Parsing HTML Table to CSV Through Shell Script

Table of contents

Reading Time: 2 minutes

A few days back, we got the requirement that we need to parse an HTML table through shell script and generate a report based on the contents of the table. I tried many things and after much brainstorming created a shell script that parses the HTML tables into a CSV file. I will try to explain each and every step of this script.

The Script:

This file contains bidirectional Unicode text that may be interpreted or compiled differently than what appears below. To review, open the file in an editor that reveals hidden Unicode characters.
Learn more about bidirectional Unicode characters

Show hidden characters

	#!/bin/bash
	### Created this shell script to convert the spark dispatcher logs accessible as HTML to CSV so that we can use the data for different purposes.
	create_csv()
	{
	awk -v RS='' '{gsub("\n", ", "); print}' textfile > rawfile.csv
	rm -f dump.txt textfile
	}

	html_clean()
	{
	curl -s "URL_TO_BE_HIT" > table.html
	sed -e 's/<[^>]*>//g' table.html \| awk '$1=$1' \| sed '1,11d' \| sed '$d' \| sed '$d' > dump.txt
	rm -f table.html
	}

	clean_text()
	{
	COUNTER=1
	echo "COMMA_SEPERATED_HEADERS_OF_TABLES" > textfile
	while read -r line
	do
	if [ $COUNTER -le 6 ]
	then
	echo "$line" >> textfile
	let COUNTER+=1
	else
	echo "$line"$'\n' >> textfile
	let COUNTER=1
	fi
	done < dump.txt
	}

	check_status()
	{
	prev_date=$(date –date="5 days ago" +'%Y/%m/%d')
	time=$(date +"%T")
	H=`date +"%T" \| cut -f 1 -d ':'`
	M=`date +"%T" \| cut -c 4`
	grep "$prev_date $H:$M[0-9]:[0-9][0-9]" rawfile.csv > csvfile.csv
	}

	### Main script starts here
	html_clean
	clean_text
	create_csv
	check_status

view raw

sh

hosted with ❤ by GitHub

As we can see that this script is divided into four aptly functions. Let’s discuss the functions one by one.

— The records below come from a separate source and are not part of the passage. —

theorem test_wit_driveSpeedStep :
  (5 < 16) ∧
  (s_driveSpeedStep.lv Reg.DRV_CFG_SRC 5 = 6) := by decide +kernel

theorem test_wit_driveSpeedStep_off :
  (5 < 16) ∧
  (s_driveSpeedStep_off.lv Reg.DRV_CFG_SRC 5 = 6) := by decide +kernel

theorem test_wit_drvStart :
  (5 < 16) ∧
  (s_drvStart.fenced (6 + 5) = false) ∧
  (s_drvStart.stopWaits = []) ∧
  (s_drvStart.mst 5 = Mst.idle) ∧
  (s_drvStart.Granted Port.pf0 (Reg.DRV_CTL_START.addr 5 0)) := by decide +kernel

theorem test_wit_drvStop :
  (5 < 16) ∧
  (s_drvStop.fenced (6 + 5) = false) ∧
  (s_drvStop.stopWaits = []) ∧
  (s_drvStop.mst 5 = Mst.idle) ∧
  (s_drvStop.Granted Port.pf0 (Reg.DRV_CTL_START.addr 5 0)) := by decide +kernel

theorem test_wit_drvStop_catch :
  (5 < 16) ∧
  (s_drvStop_catch.fenced (6 + 5) = false) ∧
  (s_drvStop_catch.stopWaits = []) ∧
  (s_drvStop_catch.mst 5 = Mst.idle) ∧
  (s_drvStop_catch.Granted Port.pf0 (Reg.DRV_CTL_START.addr 5 0)) := by decide +kernel

theorem test_wit_catchDone :
  (5 < 16) ∧
  (s_catchDone.fenced (6 + 5) = false) ∧
  (s_catchDone.stopWaits = []) ∧
  (s_catchDone.mst 5 = Mst.idle) ∧
  (s_catchDone.dst 5 = Dst.catch_) ∧
  ((s_catchDone.drvs 5).stopPend = false) := by decide +kernel

theorem test_wit_catchDone_runs :
  (5 < 16) ∧
  (s_catchDone_runs.fenced (6 + 5) = false) ∧
  (s_catchDone_runs.stopWaits = []) ∧
  (s_catchDone_runs.mst 5 = Mst.idle) ∧
  (s_catchDone_runs.dst 5 = Dst.catch_) ∧
  ((s_catchDone_runs.drvs 5).stopPend = false) := by decide +kernel

theorem test_wit_catchDone_none :
  (5 < 16) ∧
  (s_catchDone_none.fenced (6 + 5) = false) ∧
  (s_catchDone_none.stopWaits = []) ∧
  (s_catchDone_none.mst 5 = Mst.idle) ∧
  (s_catchDone_none.dst 5 = Dst.catch_) ∧
  ((s_catchDone_none.drvs 5).stopPend = false) := by decide +kernel

theorem test_wit_angleSearchDone :
  (5 < 16) ∧
  (s_angleSearchDone.fenced (6 + 5) = false) ∧
  (s_angleSearchDone.stopWaits = []) ∧
  (s_angleSearchDone.mst 5 = Mst.idle) ∧
  (s_angleSearchDone.dst 5 = Dst.search) := by decide +kernel

theorem test_wit_angleSearchDone_fail :
  (5 < 16) ∧
  (s_angleSearchDone_fail.fenced (6 + 5) = false) ∧
  (s_angleSearchDone_fail.stopWaits = []) ∧
  (s_angleSearchDone_fail.mst 5 = Mst.idle) ∧
  (s_angleSearchDone_fail.dst 5 = Dst.search) := by decide +kernel

theorem test_wit_angleSearchDone_fail2 :
  (5 < 16) ∧
  (s_angleSearchDone_fail2.fenced (6 + 5) = false) ∧
  (s_angleSearchDone_fail2.stopWaits = []) ∧
  (s_angleSearchDone_fail2.mst 5 = Mst.idle) ∧
  (s_angleSearchDone_fail2.dst 5 = Dst.search) := by decide +kernel

theorem test_wit_angleSearchRetry :
  (5 < 16) ∧
  (s_angleSearchRetry.fenced (6 + 5) = false) ∧
  (s_angleSearchRetry.stopWaits = []) ∧
  (s_angleSearchRetry.mst 5 = Mst.idle) ∧
  (s_angleSearchRetry.dst 5 = Dst.search) := by decide +kernel

theorem test_wit_findAngle :
  (5 < 16) ∧
  (s_findAngle.fenced (6 + 5) = false) ∧
  (s_findAngle.stopWaits = []) ∧
  (s_findAngle.mst 5 = Mst.idle) ∧
  (s_findAngle.Granted Port.pf0 (Reg.DRV_CTL_START.addr 5 0)) := by decide +kernel

theorem test_wit_drvGate :
  (5 < 16) ∧
  (s_drvGate.stopWaits = []) ∧
  (s_drvGate.mst 5 = Mst.idle) ∧
  (s_drvGate.dst 5 ≠ Dst.off) := by decide +kernel

theorem test_wit_drvOc :
  (5 < 16) ∧
  (s_drvOc.stopWaits = []) ∧
  (s_drvOc.mst 5 = Mst.idle) ∧
  (s_drvOc.drvWithin 5 (s_drvOc.drvCurrent 5 (sinc3 8 (List.replicate 24 true))) (s_drvOc.drvCurrent 5 (sinc3 8 [])) =
  false) ∧
  (s_drvOc.dst 5 ≠ Dst.off) ∧
  (s_drvOc.rd Reg.DRV_CNT_OC_TRIPS 5 + 1 < 2 ^ 16) := by decide +kernel

theorem test_wit_drvOc_within :
  (5 < 16) ∧
  (s_drvOc_within.stopWaits = []) ∧
  (s_drvOc_within.mst 5 = Mst.idle) ∧
  (s_drvOc_within.drvWithin 5 (s_drvOc_within.drvCurrent 5 (sinc3 8 (List.replicate 24 true)))
    (s_drvOc_within.drvCurrent 5 (sinc3 8 [])) =
  true) := by decide +kernel

theorem test_wit_dfltRelease :
  (5 < 16) ∧
  (s_dfltRelease.stopWaits = []) ∧
  (s_dfltRelease.mst 5 = Mst.idle) := by decide +kernel

theorem test_wit_drvStall :
  (5 < 16) ∧
  (s_drvStall.stopWaits = []) ∧
  (s_drvStall.mst 5 = Mst.idle) ∧
  ((s_drvStall.drvs 5).stallAt = some 0) ∧
  (s_drvStall.dst 5 = Dst.run) ∧
  (0 < s_drvStall.lv Reg.DRV_STALL_STALL_MS 5) ∧
  (0 + 1000000 * s_drvStall.lv Reg.DRV_STALL_STALL_MS 5 ≤ s_drvStall.now) := by decide +kernel

theorem test_wit_drvPinLost :
  (5 < 16) ∧
  (s_drvPinLost.stopWaits = []) ∧
  (s_drvPinLost.mst 5 = Mst.idle) := by decide +kernel

theorem test_wit_drvPinLost_reads :
  (5 < 16) ∧
  (s_drvPinLost_reads.stopWaits = []) ∧
  (s_drvPinLost_reads.mst 5 = Mst.idle) := by decide +kernel

theorem test_wit_busGroupChange :
  (2 < 4) := by decide +kernel

theorem test_wit_busGroupChange_trip :
  (2 < 4) := by decide +kernel

theorem test_wit_chopSenseFail :
  (2 < 4) := by decide +kernel

theorem test_wit_busReactionEnd :
  (2 < 4) := by decide +kernel

theorem test_wit_busReactionEnd_over :
  (2 < 4) := by decide +kernel

end W12

/-! States that meet the hypotheses of the statements about motion. -/

namespace W13

def setL (l : List (Nat × Nat)) (s : State) : State := { s with live := l.foldl (fun t e => tput 0xFFFFFFFFFF t e.1 e.2) s.live }
def setM (m : Nat) (f : Mot → Mot) (s : State) : State := s.setMot m (f (s.mots m))
def dMot (opc m : Nat) (x : Nat) : Desc := BitVec.ofNat 512 (opc + 2 ^ 128 * m + x)
def dRun : Desc := dMot 0x60 5 (2 ^ 144 * 9)
def dMove : Desc := dMot 0x61 5 (2 ^ 133 + 2 ^ 192 * 1000 + 2 ^ 256 * 5 + 2 ^ 288 * 6)
def dHome : Desc := dMot 0x63 5 (2 ^ 133 + 2 ^ 160 * 5 + 2 ^ 192 * 6 + 2 ^ 256 * 4)
def mact (code arg target : Nat) : Decided :=
  { idx := 9, e := { pos := 50, axis := 39, action := code, late := false, eq := 2, target := target, arg := arg, crx := 0 }, time := 0, late := false, fenced := false, s := 0, cap := 77 }
def s_motionRun : State := withD 3 dRun (setM 5 (fun x => { x with reqs := [(.tide (mact 0x28 1 5), .profile 1)] }) dev)
def s_motionMove : State := withD 3 dMove dev
def hh : Home := ⟨true, false, 0, true, 5, 6, 0, 4, 0, 10000000000, none, none, 0, 0, false⟩
def s_motionHome : State := withD 3 dHome dev
def s_motionStart : State := { dev with issued := [mact 0x28 4100 5] }
def jb : Job := ⟨3, 2, 0, dRun⟩
def gd (f : Mot → Mot) (l : List (Nat × Nat)) : State := setL l (setM 5 f { dev with segs := [(9, ⟨0, 100, 5, 0, true, true⟩)], now := 12500 })
def s_motionSample_take : State := gd (fun x => { x with reqs := [(.desc jb, .profile 9)] }) [(Reg.DRV_CFG_EN.key 5 0, 1), (Reg.DRV_CFG_SRC.key 5 0, 1)]
def s_motionSample_refuse : State := gd (fun x => { x with reqs := [(.desc jb, .profile 9)] }) []
def s_motionSample_fenced : State := (gd (fun x => { x with reqs := [(.desc jb, .profile 9)] }) []).setBoomed 11 true
def dStop (mask : Nat) : Desc := dMot 0x62 mask 0
def s_motionStop : State := withD 3 (dStop (2 ^ 20)) dev
def s_motionStop_stepper : State := withD 3 (dStop (2 ^ 20)) ((dev.wr Reg.MOT_STAT_STATE 3 20).wr Reg.STP_STAT_STATE 1 4)
def s_motionStop_drive : State := withD 3 (dStop (2 ^ 5)) ((dev.wr Reg.MOT_STAT_STATE 3 5).wr Reg.DRV_STAT_STATE Dst.run 5)
def s_motionStopTimeout : State := { dev with stopWaits := [⟨jb, 32, 7⟩], now := 9 }
def s_tideMotionStop : State := { (dev.wr Reg.MOT_STAT_STATE 3 20) with issued := [mact 0x29 0 20] }
def s_motionSample_stops : State := (setM 20 (fun x => { x with v0 := 1600000, v := 1600000, stop := some 3 }) { dev with now := 12500 }).wr Reg.MOT_STAT_STATE 3 20
def dSegs : Desc := dMot 0x4A 7 (2 ^ 144 * 2 + 2 ^ 192 * 16)
def segBytes (last : Byte) : List Byte := [0, 0, 0, 0, 0, 1, 0, 0, 0, 0, 0, 0, 0, 0, 0, 0, 9, 0, 0, 0, 0, 2, 0, 0, 0, 0, 0, 0, 0, 0, 0, last]
def s_motionSegLoad : State := withD 3 dSegs dev
def s_motionSegLoad_bad : State := withD 3 dSegs dev
theorem test_wit_motionSegLoad_cases : (∀ v ∈ entries 16 2 (segBytes 0), (segOf v).isSome = true) ∧ ((entries 16 2 (segBytes 0x80)).any fun v => (segOf v).isNone) = true ∧
    s_motionSegLoad.segPinned 7 = false ∧ s_motionSegLoad.segPinned 8 = false := by decide +kernel
def s_motionSample_off : State := { dev with now := 6251 }
def s_motionSample : State := setL [(Reg.MOT_CFG_REVERSIBLE.key 5 0, 1)] (((gd (fun x => { x with v0 := 160000 }) []).wr Reg.DRV_STAT_STATE Dst.run 5).wr Reg.MOT_STAT_STATE 3 5)
def s_motionSample_idle : State := (gd (fun x => { x with v := 160000 }) []).wr Reg.AXIS_SCHED 77 5
def hm : Home := ⟨true, true, 4, true, 5, 6, 0, 4, 0, 9, none, none, 10, 20, false⟩
def s_homeEdge : State := (setM 5 (fun x => { x with home := some hm }) dev).wr Reg.MOT_STAT_STATE Mst.homeSeek 5
def s_homeEdge_second : State := (setM 5 (fun x => { x with home := some hm }) dev).wr Reg.MOT_STAT_STATE Mst.homeApproach 5
def s_homeTimeout : State := (setM 20 (fun x => { x with home := some hm, job := some jb }) { dev with now := 12 }).wr Reg.MOT_STAT_STATE Mst.homeApproach 20
def s_inposTimeout : State := (setM 5 (fun x => { x with inposBy := some 5, job := some jb }) { dev with now := 12 }).wr Reg.MOT_STAT_STATE Mst.move 5

theorem test_wit_motionRun :
  (dCrx dRun = 0) := by decide +kernel

theorem test_wit_motionMove :
  (dCrx dMove = 0) := by decide +kernel

theorem test_wit_motionHome :
  (dCrx dHome = 0) ∧
  (s_motionHome.Ready 3 99 dHome) ∧
  (dget dHome 20 0 32 ≠ 0) ∧
  (dget dHome 24 0 32 ≠ 0) ∧
  (dget dHome 16 7 1 = 0) ∧
  (dget dHome 17 7 1 = 0) ∧
  (dZero dHome 18 20 = true) ∧
  (dget dHome 32 40 24 = 0) ∧
  (dZero dHome 48 64 = true) := by decide +kernel

theorem test_wit_motionStart :
  (s_motionStart.OnTime 40 (mact 40 4100 5)) := by decide +kernel

theorem test_wit_motionSample_take :
  (5 < 16) ∧
  (s_motionSample_take.now % 6250 = 0) ∧
  ((s_motionSample_take.mots 5).lastK ≤ s_motionSample_take.now / 6250) ∧
  (s_motionSample_take.rd Reg.PWR_STAT_MODE ≠ 2) ∧
  (s_motionSample_take.mst 5 = Mst.idle) ∧
  (s_motionSample_take.dst 5 ≠ Dst.run) ∧
  (s_motionSample_take.lon Reg.MOT_CFG_LIM_EN 5 = false) ∧
  ((s_motionSample_take.mots 5).stop = none) ∧
  ((s_motionSample_take.mots 5).job = none) ∧
  ((s_motionSample_take.mots 5).reqs = [(MotSrc.desc jb, MotCmd.profile 9)]) ∧
  (s_motionSample_take.tideWaits = []) ∧
  (s_motionSample_take.Room jb.eq) := by decide +kernel

theorem test_wit_motionSample_refuse :
  (5 < 16) ∧
  (s_motionSample_refuse.now % 6250 = 0) ∧
  ((s_motionSample_refuse.mots 5).lastK ≤ s_motionSample_refuse.now / 6250) ∧
  (s_motionSample_refuse.rd Reg.PWR_STAT_MODE ≠ 2) ∧
  (s_motionSample_refuse.mst 5 = Mst.idle) ∧
  (s_motionSample_refuse.dst 5 ≠ Dst.run) ∧
  (s_motionSample_refuse.lon Reg.MOT_CFG_LIM_EN 5 = false) ∧
  ((s_motionSample_refuse.mots 5).stop = none) ∧
  ((s_motionSample_refuse.mots 5).job = none) ∧
  ((s_motionSample_refuse.mots 5).reqs = [(MotSrc.desc jb, MotCmd.profile 9)]) ∧
  (s_motionSample_refuse.tideWaits = []) ∧
  (s_motionSample_refuse.Room jb.eq) := by decide +kernel

theorem test_wit_motionSample_fenced :
  (5 < 16) ∧
  (s_motionSample_fenced.now % 6250 = 0) ∧
  ((s_motionSample_fenced.mots 5).lastK ≤ s_motionSample_fenced.now / 6250) ∧
  (s_motionSample_fenced.rd Reg.PWR_STAT_MODE ≠ 2) ∧
  (s_motionSample_fenced.mst 5 = Mst.idle) ∧
  (s_motionSample_fenced.dst 5 ≠ Dst.run) ∧
  (s_motionSample_fenced.lon Reg.MOT_CFG_LIM_EN 5 = false) ∧
  ((s_motionSample_fenced.mots 5).stop = none) ∧
  ((s_motionSample_fenced.mots 5).job = none) ∧
  ((s_motionSample_fenced.mots 5).reqs = [(MotSrc.desc jb, MotCmd.profile 9)]) ∧
  (s_motionSample_fenced.tideWaits = []) ∧
  (s_motionSample_fenced.Room jb.eq) := by decide +kernel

First, we come across the html_clean function. This function removes all the HTML syntax from the HTML page and it creates a text file which contains the data which was originally in the table which needed to be parsed. We can change the values in the sed command to get various desired (also undesired) effects in the output text file.

Then, there is clean_text function. This function needs some knowledge about the tables that are being utilized here. As I knew that there are 6 rows in my table, so I created a loop which will automatically format the text file in such a way that each row is in a separate line. Reading and manipulating this text file is much easier than the output from the previous function.

Now, we come across create_csv() function. As the name suggests, this function is responsible to read the file from the previous function and convert it into a CSV file. This function has been optimized to utilize the output of the previous function.

The last function check_status is just to create a report which in this case is all of the records lying in a particular time range. We can put any logic in here and in the end, we get a CSV file which can be used for further manipulation. In my case, the CSV file was used in an automation pipeline to check the status of some finished jobs of some application.

Hope, this blog helps. Happy Reading !!!